Ellinger is a Republican, lawyer and CPA.
He recently has worked with Rex Sinquefield, a retired multi-millionaire who has been active in some statewide issues, including some controversial ones.
But none of his legal work has any connection with his interest in the redistricting issue, Ellinger said.
He’s in this fight because he’s the presiding commissioner, “trying to do what is best for Cole County. I think that’s the role, and the obligation, of the presiding commissioner.
“And I think, frankly, it’s the role and obligation of our state representatives and the state senator.”
Mid-Missouri Republicans Jay Barnes and Mike Bernskoetter, Jefferson City; Jeanie Riddle, Mokane; Caleb Jones, California; Rodney Schad, Versailles; and Tom Loehner, Koeltztown, all were among the 106 representatives voting for the House-passed plan, while the region’s lone Democrat — Chris Kelly, Columbia — was among the 53 lawmakers voting against it.

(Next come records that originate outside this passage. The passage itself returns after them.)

/-! ### dropResv: reservations lost -/

@[simp] theorem dropResv_pending (s : State) (l : List Nat) (w : Option (BitVec 6)) : (dropResv s l w).pending = s.pending := by rfl
@[simp] theorem dropResv_free (s : State) (l : List Nat) (w : Option (BitVec 6)) : (dropResv s l w).free = s.free := by rfl
@[simp] theorem dropResv_mem (s : State) (l : List Nat) (w : Option (BitVec 6)) : (dropResv s l w).mem = s.mem := by rfl
@[simp] theorem dropResv_lineFault (s : State) (l : List Nat) (w : Option (BitVec 6)) : (dropResv s l w).lineFault = s.lineFault := by rfl
@[simp] theorem dropResv_decoded (s : State) (l : List Nat) (w : Option (BitVec 6)) : (dropResv s l w).decoded = s.decoded := by rfl
@[simp] theorem dropResv_partFaults (s : State) (l : List Nat) (w : Option (BitVec 6)) : (dropResv s l w).partFaults = s.partFaults := by rfl
@[simp] theorem dropResv_stk (s : State) (l : List Nat) (w : Option (BitVec 6)) : (dropResv s l w).stk = s.stk := by rfl
@[simp] theorem dropResv_brine (s : State) (l : List Nat) (w : Option (BitVec 6)) : (dropResv s l w).brine = s.brine := by rfl
@[simp] theorem dropResv_blocks (s : State) (l : List Nat) (w : Option (BitVec 6)) : (dropResv s l w).blocks = s.blocks := by rfl
@[simp] theorem dropResv_regions (s : State) (l : List Nat) (w : Option (BitVec 6)) : (dropResv s l w).regions = s.regions := by rfl
@[simp] theorem dropResv_satUzl (s : State) (l : List Nat) (w : Option (BitVec 6)) : (dropResv s l w).satUzl = s.satUzl := by rfl
@[simp] theorem dropResv_satCxl (s : State) (l : List Nat) (w : Option (BitVec 6)) : (dropResv s l w).satCxl = s.satCxl := by rfl
@[simp] theorem dropResv_job (s : State) (l : List Nat) (w : Option (BitVec 6)) : (dropResv s l w).job = s.job := by rfl
@[simp] theorem dropResv_fab (s : State) (l : List Nat) (w : Option (BitVec 6)) : (dropResv s l w).fab = s.fab := by rfl
@[simp] theorem dropResv_tim (s : State) (l : List Nat) (w : Option (BitVec 6)) : (dropResv s l w).tim = s.tim := by rfl
@[simp] theorem dropResv_wcb (s : State) (l : List Nat) (w : Option (BitVec 6)) : (dropResv s l w).wcb = s.wcb := by rfl
@[simp] theorem dropResv_apt (s : State) (l : List Nat) (w : Option (BitVec 6)) : (dropResv s l w).apt = s.apt := by rfl
@[simp] theorem dropResv_err (s : State) (l : List Nat) (w : Option (BitVec 6)) : (dropResv s l w).err = s.err := by rfl
@[simp] theorem dropResv_hold (s : State) (l : List Nat) (w : Option (BitVec 6)) : (dropResv s l w).hold = s.hold := by rfl
@[simp] theorem dropResv_ckpt (s : State) (l : List Nat) (w : Option (BitVec 6)) : (dropResv s l w).ckpt = s.ckpt := by rfl
@[simp] theorem dropResv_host (s : State) (l : List Nat) (w : Option (BitVec 6)) : (dropResv s l w).host = s.host := by rfl
@[simp] theorem dropResv_fuses (s : State) (l : List Nat) (w : Option (BitVec 6)) : (dropResv s l w).fuses = s.fuses := by rfl
@[simp] theorem dropResv_ncr (s : State) (l : List Nat) (w : Option (BitVec 6)) : (dropResv s l w).ncr = s.ncr := by rfl
@[simp] theorem dropResv_sec (s : State) (l : List Nat) (w : Option (BitVec 6)) : (dropResv s l w).sec = s.sec := by rfl
@[simp] theorem dropResv_pwr (s : State) (l : List Nat) (w : Option (BitVec 6)) : (dropResv s l w).pwr = s.pwr := by rfl

/-! ### wrHostN: bytes written to host memory -/

@[simp] theorem wrHostN_pending (s : State) (a : Nat) (l : List Byte) : (wrHostN s a l).pending = s.pending := by induction l generalizing s a with
  | nil => rfl
  | cons b l ih => simp [wrHostN, ih]
@[simp] theorem wrHostN_free (s : State) (a : Nat) (l : List Byte) : (wrHostN s a l).free = s.free := by induction l generalizing s a with
  | nil => rfl
  | cons b l ih => simp [wrHostN, ih]
@[simp] theorem wrHostN_mem (s : State) (a : Nat) (l : List Byte) : (wrHostN s a l).mem = s.mem := by induction l generalizing s a with
  | nil => rfl
  | cons b l ih => simp [wrHostN, ih]
@[simp] theorem wrHostN_lineFault (s : State) (a : Nat) (l : List Byte) : (wrHostN s a l).lineFault = s.lineFault := by induction l generalizing s a with
  | nil => rfl
  | cons b l ih => simp [wrHostN, ih]
@[simp] theorem wrHostN_decoded (s : State) (a : Nat) (l : List Byte) : (wrHostN s a l).decoded = s.decoded := by induction l generalizing s a with
  | nil => rfl
  | cons b l ih => simp [wrHostN, ih]
@[simp] theorem wrHostN_partFaults (s : State) (a : Nat) (l : List Byte) : (wrHostN s a l).partFaults = s.partFaults := by induction l generalizing s a with
  | nil => rfl
  | cons b l ih => simp [wrHostN, ih]
@[simp] theorem wrHostN_stk (s : State) (a : Nat) (l : List Byte) : (wrHostN s a l).stk = s.stk := by induction l generalizing s a with
  | nil => rfl
  | cons b l ih => simp [wrHostN, ih]
@[simp] theorem wrHostN_brine (s : State) (a : Nat) (l : List Byte) : (wrHostN s a l).brine = s.brine := by induction l generalizing s a with
  | nil => rfl
  | cons b l ih => simp [wrHostN, ih]
@[simp] theorem wrHostN_blocks (s : State) (a : Nat) (l : List Byte) : (wrHostN s a l).blocks = s.blocks := by induction l generalizing s a with
  | nil => rfl
  | cons b l ih => simp [wrHostN, ih]
@[simp] theorem wrHostN_regions (s : State) (a : Nat) (l : List Byte) : (wrHostN s a l).regions = s.regions := by induction l generalizing s a with
  | nil => rfl
  | cons b l ih => simp [wrHostN, ih]
@[simp] theorem wrHostN_satUzl (s : State) (a : Nat) (l : List Byte) : (wrHostN s a l).satUzl = s.satUzl := by induction l generalizing s a with
  | nil => rfl
  | cons b l ih => simp [wrHostN, ih]
@[simp] theorem wrHostN_satCxl (s : State) (a : Nat) (l : List Byte) : (wrHostN s a l).satCxl = s.satCxl := by induction l generalizing s a with
  | nil => rfl
  | cons b l ih => simp [wrHostN, ih]
@[simp] theorem wrHostN_job (s : State) (a : Nat) (l : List Byte) : (wrHostN s a l).job = s.job := by induction l generalizing s a with
  | nil => rfl
  | cons b l ih => simp [wrHostN, ih]
@[simp] theorem wrHostN_fab (s : State) (a : Nat) (l : List Byte) : (wrHostN s a l).fab = s.fab := by induction l generalizing s a with
  | nil => rfl
  | cons b l ih => simp [wrHostN, ih]
@[simp] theorem wrHostN_tim (s : State) (a : Nat) (l : List Byte) : (wrHostN s a l).tim = s.tim := by induction l generalizing s a with
  | nil => rfl
  | cons b l ih => simp [wrHostN, ih]
@[simp] theorem wrHostN_harts (s : State) (a : Nat) (l : List Byte) : (wrHostN s a l).harts = s.harts := by induction l generalizing s a with
  | nil => rfl
  | cons b l ih => simp [wrHostN, ih]
@[simp] theorem wrHostN_wcb (s : State) (a : Nat) (l : List Byte) : (wrHostN s a l).wcb = s.wcb := by induction l generalizing s a with
  | nil => rfl
  | cons b l ih => simp [wrHostN, ih]
@[simp] theorem wrHostN_apt (s : State) (a : Nat) (l : List Byte) : (wrHostN s a l).apt = s.apt := by induction l generalizing s a with
  | nil => rfl
  | cons b l ih => simp [wrHostN, ih]
@[simp] theorem wrHostN_err (s : State) (a : Nat) (l : List Byte) : (wrHostN s a l).err = s.err := by induction l generalizing s a with
  | nil => rfl
  | cons b l ih => simp [wrHostN, ih]
@[simp] theorem wrHostN_hold (s : State) (a : Nat) (l : List Byte) : (wrHostN s a l).hold = s.hold := by induction l generalizing s a with
  | nil => rfl
  | cons b l ih => simp [wrHostN, ih]
@[simp] theorem wrHostN_ckpt (s : State) (a : Nat) (l : List Byte) : (wrHostN s a l).ckpt = s.ckpt := by induction l generalizing s a with
  | nil => rfl
  | cons b l ih => simp [wrHostN, ih]
@[simp] theorem wrHostN_fuses (s : State) (a : Nat) (l : List Byte) : (wrHostN s a l).fuses = s.fuses := by induction l generalizing s a with
  | nil => rfl
  | cons b l ih => simp [wrHostN, ih]
@[simp] theorem wrHostN_ncr (s : State) (a : Nat) (l : List Byte) : (wrHostN s a l).ncr = s.ncr := by induction l generalizing s a with
  | nil => rfl
  | cons b l ih => simp [wrHostN, ih]
@[simp] theorem wrHostN_sec (s : State) (a : Nat) (l : List Byte) : (wrHostN s a l).sec = s.sec := by induction l generalizing s a with
  | nil => rfl
  | cons b l ih => simp [wrHostN, ih]
@[simp] theorem wrHostN_pwr (s : State) (a : Nat) (l : List Byte) : (wrHostN s a l).pwr = s.pwr := by induction l generalizing s a with
  | nil => rfl
  | cons b l ih => simp [wrHostN, ih]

The full Senate has yet to take a vote.
“I don’t think they want to put a map on the floor that’s going to get a guaranteed filibuster,” Ellinger said.
Although he’s representing Mid-Missouri’s interests, he has not — yet — met with Boone County, Columbia or other regional officials.
“That is something I’m going to do,” Ellinger said, “but, the way this thing played out in the cards, as you well know, it was very fast and very quick — and sometimes it’s more valuable to be nimble than it is to build a huge coalition.”
Still, he agreed, Mid-Missouri businesses and other groups — especially in Jefferson City, Columbia and the Lake of the Ozarks areas — already have been working together on a number of different issues and projects, showing that “we have a community of interest here.”
He added: “I think we as residents of the central part of the state have acknowledged that this is what’s best for all of us, to work together for a number of reasons.
“And congressional representation is just one of them.”
Boone and Cole counties have not been in the same congressional district since 1981 — the last time the state lost a congressional district.
Ellinger said the region wasn’t hurt by that separation, but “while we were split, neither one of us was a suburb of St. Louis City,” and both Columbia and Jefferson City were “anchor cities” in their separate, mainly rural, districts.
“I firmly believe — and I think it’s hard to dispute — that had we been in a district where we were a small community with a dominant St. Louis majority in the district, we would have been hurt, for sure,” Ellinger explained. “And we can’t allow that to happen as we go forward because ... we’re going to end up getting the short end of the stick.”
Because, he said, a St. Louis area-based member of Congress will be “geared, dominated and controlled by the issues of suburban St. Louis — and we’re not suburban St. Louis.”
Ellinger hopes the Legislature “will come together” on “something that works for everybody. If not — if we can’t get a map out of the Legislature — the next best option is the only option.
“Which is allowing the courts to draw it.”